Спустя некоторое время он стоял на пороге своей квартиры, а навстречу ему бежала Аннушка. Размахивая газетой, она кричала:

— Мама! Мама! Говорила! Со Сталиным!

— Откуда ты достала… эту? — Кирилл показал на газету и хотел было подхватить Аннушку и покружиться с вей по комнате.

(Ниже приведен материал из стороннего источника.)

-- ==== Sys2Proof/Syntax.lean ====
section
/-! DEFINITION. The commands of the hub: one constructor per row of the opcode table, with its operands. -/

namespace Sys2Proof

/-- Who makes a request (15 R412): the host as ROOT or a tenant, the two-wire port, or the program of a Whorl. -/
inductive Who where
  | root
  | tenant (k : Nat)
  | twp
  | whorl (n : Nat)
  deriving DecidableEq, Repr

/-- The operations of the ALU instruction (Table 9.9). -/
inductive AluFn where
  | add | sub | and | or | xor | sll | srl | sra | slt | sltu | mul | mulhu
  | min | max | minu | maxu | popc | clz | ctz
  deriving DecidableEq, Repr

/-- The reductions of an agent read (Table 2.3, Table 2.5). -/
inductive Red where
  | none | or | and | min | max | sum | count | collect
  deriving DecidableEq, Repr

/-- The causes of a Whorl fault (R261). -/
inductive FCode where
  | fetch | illegal | align | addr | rights | ecc | timeout
  deriving DecidableEq, Repr

/-- What a core presents to its comparators (Table 3.3, CMP_CTRLn.SRC). -/
inductive Access where
  | sched | dread | dwrite
  deriving DecidableEq, Repr

/-- A place at which records may be dropped and a gap be held (R143, R144). -/
inductive DropPoint where
  | bobbin (site : Nat)
  | flyer (f : Nat)
  | sink (n : Nat)
  | ring
  deriving DecidableEq, Repr

/-- One edge of a tapped stream as the Card engine sees it (R169 to R171): the tag presented, the count shown on
CA_TAP_CNT, the lanes, the format code and the command end of the tapped slot. -/
structure TapEdge where
  tag   : Option (BitVec 56)
  cnt   : Nat
  lanes : List (BitVec 32)
  fmt   : BitVec 5
  fin   : Bool
  deriving DecidableEq, Repr

/-- A hub's election key (R325): NEW, PRIO, DEVID; the lower key wins. -/
structure Key where
  isNew : Bool
  prio  : BitVec 8
  devid : BitVec 48
  deriving DecidableEq, Repr

/-- The payload of an ELECT message (R326): best configuration key and its hops, best package key and its hops
(none to a peer of another package), MAXTIME. -/
structure ElectMsg where
  cfg     : Key
  cfgHops : Nat
  pkg     : Option (Key × Nat)
  maxTime : Nat
  deriving DecidableEq, Repr

/-- The operation of a rendezvous (Table 12.2): RUN, or STEP with N − 1. -/
inductive RdvOp where
  | run
  | step (nMinus1 : BitVec 16)
  deriving DecidableEq, Repr

/-- The levels that cores and seams of a region present at one edge (Tables 3.1 and 4.2): the sites that show CA_LOCK, CA_FROZEN and CA_LM_IDLE,
and the seams, by their place in the integration table, whose SM_MARKED stands at 1. -/
structure EdgeLevels where
  locks  : List Nat
  frozen : List Nat
  idle   : List Nat
  marked : List Nat
  deriving DecidableEq, Repr

/-- A requester's read of one unit of a memory with check bits, and what they show: 0 no error, 1 one that is corrected, 2 an uncorrectable one
(R156, R288). -/
structure UnitRead where
  who : Who
  err : Fin 3
  deriving DecidableEq, Repr

/-- An MRAM unit that the patrol read: its number in the bank, whether its error is uncorrectable, and how many of its next writes read back
wrong (R288, R315). -/
structure MramCell where
  unit : Nat
  ue   : Bool
  weak : Nat
  deriving DecidableEq, Repr

/-- A word of a trace group with bits in error, of its 128 data and 9 check bits (R48). -/
structure BadWord where
  word  : Nat
  flips : List (Fin 137)
  deriving DecidableEq, Repr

— Богданов принес. Он приехал.

— Да ну? Где ж он?

И Кирилл стремглав кинулся в кабинет.

Богданов, расхаживая из угла в угол, пел абхазские песни. Песни без слов, заунывные, протяжные. Он пел их, закинув голову, широко открыв рот, крепко жмурясь, и голос его клокотал, срывался на высоких нотах, неожиданно переходил на грубый бас, на хрипоту. Но Богданов пел — и это свидетельствовало о том, что он здоров, бодр и весел.

— А-а-а, — оборвав пение, проговорил он и пошел навстречу Кириллу. — Давай поцелуемся. Мы ж с тобой никогда не целовались. — И они, крепко обнявшись, поцеловались три раза.

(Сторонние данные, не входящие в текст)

/-- The return path's ANDs at the leaves of a region for a partition (R98): the edge from which each has stood at 1. A site FREEZE_LATE counts
as frozen. -/
def andEdge (r : Nat) (s : State) (p : Nat) : State :=
  let rp := getRP s p r
  let e := (getR s r).edge
  let all := rp.latch && (sitesIn s p r).all fun i => (getS s i).frozen || (getS s i).freezeLate || (lostSites s p).contains i
  let ends_ := (consumers s p).filter fun x => x.consReg == r && !seamLost s p x
  let marked := ends_.all (seamMarked s)
  let a := if all then some (rp.andAt.getD e) else none
  let b := if marked then some (rp.markAt.getD e) else none
  if rp.andAt = a ∧ rp.markAt = b then s else setRP s p r { rp with andAt := a, markAt := b }

/-- One edge's step of a partition's share of a region (R95, R97): where its leaves hold CA_FREEZE at 0 a step begins; after the last of a STEP
the latches set again, and that halt records its step and time (R106, R113). -/
def partStep (r : Nat) (s : State) (p : Nat) : State :=
  let rp := getRP s p r
  let n := (rp.stepNo + 1) % 2 ^ 48
  if !rp.stepOn then setRP s p r { rp with stepNo := n }
  else if 1 < rp.stepLeft then setRP s p r { rp with stepNo := n, stepLeft := rp.stepLeft - 1 }
  else setRP s p r { rp with stepNo := n, stepLeft := 0, latch := true, latchAt := (getR s r).edge + 1, phalt := true, halted := true,
                             haltStep := n, haltTime := s.ht }

/-- SCHEDULE_STEP (R64, R95, R192, R195): one clock edge of a region. What is due at it acts; every core whose leaf holds CA_FREEZE at 0 begins
one step; the levels of cores and seams are taken; and the region comes to its next edge, at which each crossing into it moves on by a stage. -/
def execScheduleStep (r : Fin 4) (levels : EdgeLevels) (s : State) : Host.Outcome State Fault Refusal :=
  let x := getR s r
  if x.powerOff then ok s
  else
    let mine (t : State) : List Nat := (t.flyers.map Prod.fst).filter fun f => decide (f < 256) && clusterRegion f == r.val
    let own (t : State) : List Nat := (t.sites.map Prod.fst).filter fun i => regionOf i == r.val
    let s0 := chgDue r x.chg.length (leafDue r x.tree.length (forAll (mine s) fireDue s))
    let sites := (allSites s0).filter fun i => regionOf i = r
    let s1 := forAll sites (fun s i => siteLevels levels (aocEdge s i) i) s0
    let ends_ := (levels.marked.filter s1.smSent.contains).filter fun k => (s1.integ.seams[k]?).any fun m => m.consReg == r.val
    let s2 : State := { s1 with smMarked := s1.smMarked ++ ends_.filter (fun k => !s1.smMarked.contains k),
                                smSent := s1.smSent.filter fun k => !ends_.contains k }
    let parts := (List.range 64).filter fun p => !(sitesIn s2 p r).isEmpty
    let s3 := forAll (parts.filter fun p => !(getRP s2 p r).latch) (partStep r) s2
    let s4 := forAll parts (andEdge r) s3
    let turn := decide (x.rateWin + 4096 ≤ s.ht)
    let cnt := x.rateCnt + 1
    let s5 := setR s4 r { getR s4 r with edge := x.edge + 1, rateCnt := if turn then 0 else cnt,
                                         rateWin := if turn then s.ht else x.rateWin,
                                         rate := if turn then min 0xFFFF (cnt * 4096 / (s.ht - x.rateWin)) else x.rate }
    let s6 := forAll (own s5) siteTurn (forAll (mine s5) flyerTurn (portEdge s5 r))
    ok (pulseEchoes s6 (x.edge + 1) (crossingOfRegion r))

/-! ### Planned halts (R102, R103) -/

/-- The deadline of a ticket starts to run (R241, R273). -/
def armTicket (s : State) (opId : Nat) : State :=
  forAll (List.range 8) (fun s w =>
    let x := getW s w
    match x.tk.find? fun e => e.2.st == .pending && e.2.opId == opId && e.2.dl.isNone with
    | some e => setW s w (setTk x e.1 { e.2 with dl := some (s.ht + e.2.span) })
    | none => s) s

/-- The lead of a planned halt (R102). -/
def haltLead (s : State) : Nat := max (regF s rPrtLead 15 0) (regF s rPrtLead 47 32)

/-- PLANNED_HALT_DUE (R102, R103): the root's HALT would act at the leaf edge that begins step S, or later. -/
def execPlannedHaltDue (p : Fin 64) (s : State) : Host.Outcome State Fault Refusal :=
  let x := getP s p
  match x.planned with
  | none => ok s
  | some q =>
    let rp := getRP s p q.anchor
    let at_ := rp.stepNo + latOf s q.anchor
    if rp.latch || (getR s q.anchor).powerOff || decide (at_ < q.step) || (rp.stepOn && decide (rp.stepNo + rp.stepLeft < q.step)) then
      ok s
    else
      let late := decide (q.step < at_)
      let lat := max (regF s rPrtLead 31 16) (min 0xFFFF (s.ht - q.reqAt))
      let s1 := if late then setRegF (setRegF s rPrtLead 31 16 lat) rPrtLead 47 32 ((3 * lat + 4) / 5) else s
      let s2 := setP s1 p { x with planned := none, late := x.late || late }
      let s3 := armTicket s2 q.opId
      ok (setCause (cutStart (rootPush s3 q.anchor 1 p .halt 0 1) p (some q.anchor) [⟨q.opId, late⟩] none) p 1)

/-! ### Regions freeze and report (R98, R107) -/

/-- Whether what stands at the leaves of a region since an edge has come up the return path to its root (R98). -/
def rootSees (s : State) (r : Nat) (since : Option Nat) : Bool := since.any fun a => decide (a + latOf s r ≤ (getR s r).edge)

/-- REGION_FROZEN (R98, R107 steps 4 and 5): the AND of CA_FROZEN has come up at 1, sites that are FREEZE_LATE counted as frozen and as late, once
this cut's HALT and every RUN before it have acted. The root sends MARK, and MARK goes out on the links whose producers have all frozen
(R323). -/
def execRegionFrozen (r : Fin 4) (p : Fin 64) (s : State) : Host.Outcome State Fault Refusal :=
  let rp := getRP s p r
  if !rp.latch || rp.stepOn || (getR s r).powerOff || !rootSees s r rp.andAt || owes (getR s r) p [.halt, .run, .step] then ok s
  else
    let late := ((sitesIn s p r).filter fun i => (getS s i).freezeLate).length
    let s1 := setRP s p r { rp with frozen := true }
    match (getP s p).cutNow with
    | none => ok s1
    | some c =>
      if rp.markSent || rp.away || !rp.halted then ok s1
      else
        let s2 := rootPush (setRP s1 p r { rp with frozen := true, markSent := true, lateCnt := late }) r 3 p .mark 0 1
        let outs := (seamsOf s2 p).filter fun x => x.endK == 2
        let chs := ((outs.filter fun x => x.prodReg == r.val).map Seam.chan).eraseDups.filter fun ch =>
          outs.all fun x => x.chan != ch || (getRP s2 p x.prodReg).markSent || !(cutRegions s2 p).contains x.prodReg
        ok (chSendAll s2 chs 8 [c.cutId, word p.val])

/-- REGION_READY (R98, R107 step 5): the AND of SM_MARKED over the region's consumer ends has come up at 1. -/
def execRegionReady (r : Fin 4) (p : Fin 64) (s : State) : Host.Outcome State Fault Refusal :=
  let rp := getRP s p r
  if (getP s p).cutNow.isSome && rp.latch && rp.frozen && rp.markSent && !rp.ready && rootSees s r rp.markAt &&
      !owes (getR s r) p [.halt, .run, .step] then ok (setRP s p r { rp with ready := true })
  else ok s

/-- RUN_RESUMED (R115): every region has resumed. A hang dumped before reads as ended (R211). -/
def execRunResumed (p : Fin 64) (s : State) : Host.Outcome State Fault Refusal :=
  let x := getP s p
  if !x.resuming || (liveRegions s p).any fun r => (getRP s p r).owesRun then ok s
  else
    let s1 := setP s p { x with resuming := false, runOwed := [], st := if x.st = .halted then .running else x.st,
                                runFrom := if x.st = .halted then s.ht + 1 else x.runFrom }
    let s2 := forAll x.runOwed (postWaiter .ok 0) s1
    let s3 : State := if bit s2.hang.ended p then
        let b := word (2 ^ p.val)
        setReg { s2 with hang := { s2.hang with ended := s2.hang.ended &&& ~~~ b } } rHngHung (reg s2 rHngHung &&& ~~~ b)
      else s2
    let s4 := if (getP s3 p).st = .running then releaseHeld s3 p else s3
    let s5 := rdvWake s4 p
    ok (actAfter ((getP s5 p).after.length + 1) s5 p)

/-! ### Lossless holds (R145 to R147) -/

/-- Whether a queue lies below 25 % fill (R146). -/
def below25 (s : State) : DropPoint → Bool
  | .bobbin i => decide (4 * unitsOf (getS s i).fifo < 8)
  | .flyer f => decide (4 * unitsOf ((getF s f).q.map QRec.r) < 128)
  | .sink n => decide (4 * sinkFill n (getSink s n) < 16384)
  | .ring => true

/-- LL_HOLD_REQUEST (R145): a queue that reached its threshold for lossless records of p. -/
def execLlHoldRequest (point : DropPoint) (p : Fin 64) (s : State) : Host.Outcome State Fault Refusal :=
  let x := getP s p
  if x.llWant.contains point then
    ok (setP s p { x with llWant := x.llWant.filter fun q => q != point,
                          holdReq := if x.holdReq.contains point then x.holdReq else x.holdReq ++ [point] })
  else ok s

/-- LL_HOLD_START (R146): HALT to each region at the third precedence; nothing of PRT_STATE changes. -/
def execLlHoldStart (p : Fin 64) (s : State) : Host.Outcome State Fault Refusal :=
  let x := getP s p
  if x.holdReq = [] ∨ x.hold.isSome ∨ x.st ≠ .running ∨ x.holdTmo then ok s
  else
    let s1 := countF (setP s p { x with hold := some ⟨s.ht⟩ }) rTrcLlCtrl 63 48 1
    ok (hevt (ctlPush s1 (liveRegions s p) p .halt 0 0) 0x005 p [])

/-- LL_HOLD_END (R146, R147): every requesting queue lies below 25 %: the hold ends with RUN, or, after a hold that timed out, the
dropping with HOLD_TMO ends. -/
def execLlHoldEnd (p : Fin 64) (s : State) : Host.Outcome State Fault Refusal :=
  let x := getP s p
  if !(x.holdReq.all (below25 s)) then ok s
  else if x.hold.isSome then
    ok (ctlPush (holdEnded s p 0) (liveRegions s p) p .run 0 0)
  else if x.holdTmo then ok (setP s p { x with holdTmo := false, holdReq := [] })
  else ok s

/-- LL_HOLD_TIMEOUT (R147): TRC_LL_CTRL.TMO has passed; the hold ends with RUN, and records drop with reason HOLD_TMO. -/
def execLlHoldTimeout (p : Fin 64) (s : State) : Host.Outcome State Fault Refusal :=
  let x := getP s p
  match x.hold with
  | none => ok s
  | some h =>
    if s.ht < h.since + regF s rTrcLlCtrl 31 0 then ok s
    else
      let s1 := setP s p { x with holdTmo := true }
      ok (ctlPush (holdEnded s1 p 1) (liveRegions s p) p .run 0 0)

/-! ### Power (R120, R138) -/

/-- The clusters of a region. -/
def clustersIn (s : State) (r : Nat) : List Nat := (allClusters s).filter fun c => clusterRegion c == r

/-- A cluster's sums start at 0 again at the Flyer that serves it, and its next entry carries RESTART (R195). -/
def sumsGone (s : State) (c : Nat) : State :=
  match servedBy s c with
  | none => s
  | some f =>
    let x := getF s f
    let at_ (k : Nat) : Bool := k / 8 == c
    setF s f { x with sums := x.sums.filter (fun e => !at_ e.1), sumsNow := x.sumsNow.filter (fun e => !at_ e.1),
                      snap := tput none x.snap c none, aoSent := tput false x.aoSent c false }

Богданов похудел, стал легче на ногу, в глазах пропала усталость, которая всегда пугала Кирилла.

— Да ты выглядишь прямо-таки как комсомолец. — И Кирилл снова обнял Богданова.

— Га! — выкрикнул Богданов. — Восемьсот километров — не вру — прошел пешком. Я хоть и охотник, но никогда не вру. Как тогда выехал с завода, на сороковом километре машину отпустил и пошел и пошел… Я, брат, на Урале был. Все горы излазил. Вот где красота! И кой черт наши люди всё на юг таскаются? На Урал надо ездить. Эво, какой я стал. — Богданов ощупал себя и посмотрел на Кирилла. — А ты?… О-о-о, ты малость осунулся. Что? А-а-а! — догадался он. — Эдак вот. Ну и речь же она закатила. Вот одно местечко, ого, какое! — он выхватил из кармана «Правду» и, став в позу, прочитал громко, с расстановкой, стараясь подражать Стеше: «Товарищи! Наша женская бригада…» Заметь, Кирилл, она нигде не говорит: «моя бригада», а говорит: «наша»… Так вот слушай: «Наша женская бригада первая в Союзе пустила тракторы на третью скорость. Давайте и жить на третьей скорости». Ага, видал, Кирилл Сенафонтыч? Молодец, молодец. Утерла она тебе нос. Что? Кусай теперь локоть.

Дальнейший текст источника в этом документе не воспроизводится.